■ TASK STATEMENT ■
If a line includes the word "intro", it belongs in the count; state the total for the data below and add nothing.

Collected data:
-- ==== Sys2Proof/Laws/ReachCommands.lean ====
section
/-! SUPPORT. The requests and the whole commands as runs of changes: `act_changes`, `exec_next` (every command answers a
next state, which its changes reach) and `step_event`. -/

namespace Sys2Proof.Machine

/-! ### Record commands -/

/-- A run whose later part is a run of single changes. -/
theorem Changes.after {s t u : State} (later : Reach t u) (earlier : Changes s t) : Changes s u :=
  earlier.trans later.changes

/-- A reply in a state stands in that state. -/
theorem reach_reply {s t : State} (h : Reach s t) (status : Status) (result : List Byte) :
    Reach s (t.reply status result).state := h

theorem changes_reply {s t : State} (h : Changes s t) (status : Status) (result : List Byte) :
    Changes s (t.reply status result).state := h

theorem reach_refuse (s : State) (status : Status) : Reach s (s.refuse status).state := .refl s

theorem reach_replyPort {s t : State} (h : Reach s t) (p : Port) : Reach s (t.replyPort p).state := h

theorem changes_replyBench {s t : State} (h : Changes s t) : Changes s t.replyBench.state := h

theorem reach_whenConfigured {s : State} {x : Reply} (h : Reach s x.state) : Reach s (s.whenConfigured x).state := by
  unfold State.whenConfigured
  split
  · exact .refl s
  · exact h

theorem changes_whenConfigured {s : State} {x : Reply} (h : Changes s x.state) : Changes s (s.whenConfigured x).state := by
  unfold State.whenConfigured
  split
  · exact .refl
  · exact h

theorem placement_room {s : State} {st : Station} {p : Port} (h : s.placement st = some p) : s.rosterSize p < 10 := by
  have room : ∀ q, s.hasRoom q = true → s.rosterSize q < 10 := by
    intro q hq
    simp only [State.hasRoom, Bool.and_eq_true, decide_eq_true_eq] at hq
    exact hq.2
  simp only [State.placement] at h
  split at h
  · next hl =>
    split at h
    · next hr =>
      cases h
      exact room _ (Bool.and_eq_true _ _ ▸ hr).1
    · cases h; exact room _ hl
  · split at h
    · next hr => cases h; exact room _ hr
    · cases h

theorem placement_station {s : State} {st : Station} {p : Port} (h : s.placement st = some p) : portStation p = st := by
  have side : ∀ x, portStation (stationPort st x) = st := by intro x; cases st <;> cases x <;> rfl
  simp only [State.placement] at h
  split at h
  · split at h <;> (cases h; exact side _)
  · split at h
    · cases h; exact side _
    · cases h

theorem nextFree_free {s : State} {i : Slot} (h : s.nextFree = some i) : s.record i = none := by
  have := List.find?_some h
  simpa using this

theorem newSource_fresh {s : State} {code : Code} (hc : recordCode code = true) (hu : (s.findCode code).isSome ≠ true)
    (cls : ToteClass) {exposure : Nat} (he : exposure ≤ 65535) (st : Station) {p : Port} (hp : s.rosterSize p < 10)
    {lines : List LineArg} (hl : lines.length ≤ 8) (hst : portStation p = st)
    (hr : (s.rejections st [] lines).contains true = false) :
    Fresh s (.source (s.newSource code cls exposure st p lines)) := by
  refine ⟨show s.findCode code = none by simpa using hu, hc, he, fun r hr => ?_, fun _ h => nomatch h⟩
  cases hr
  exact ⟨rfl, hp, rfl, rfl, rfl, (List.length_filterMap_le _ _).trans hl, rfl,
    hst ▸ (newLines_of_rejections lines [] hr).state⟩

theorem newOrder_fresh {s : State} {code : Code} (hc : recordCode code = true) (hu : (s.findCode code).isSome ≠ true)
    (cls : ToteClass) {exposure : Nat} (he : exposure ≤ 65535) {u : Position}
    (hp : (s.orderAt u).isSome ≠ true) : Fresh s (.order (s.newOrder code cls exposure u)) :=
  ⟨show s.findCode code = none by simpa using hu, hc, he, fun _ h => (nomatch h),
    fun o h => by cases h; show s.orderAt u = none; simpa using hp⟩

theorem changes_admitSource {s : State} {i : Slot} {p : Port} {r : Source} (hi : s.record i = none)
    (hf : Fresh s (.source r)) : Changes s (s.admitSource i p r).state := by
  unfold State.admitSource
  refine changes_reply (.after (reach_settle _) (.after ?_ (.single (Change.create s i _ hi hf)))) _ _
  split
  · exact reach_queueAhead _ _ _
  · exact reach_queueTail _ _ _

■ RESPONSE ■
2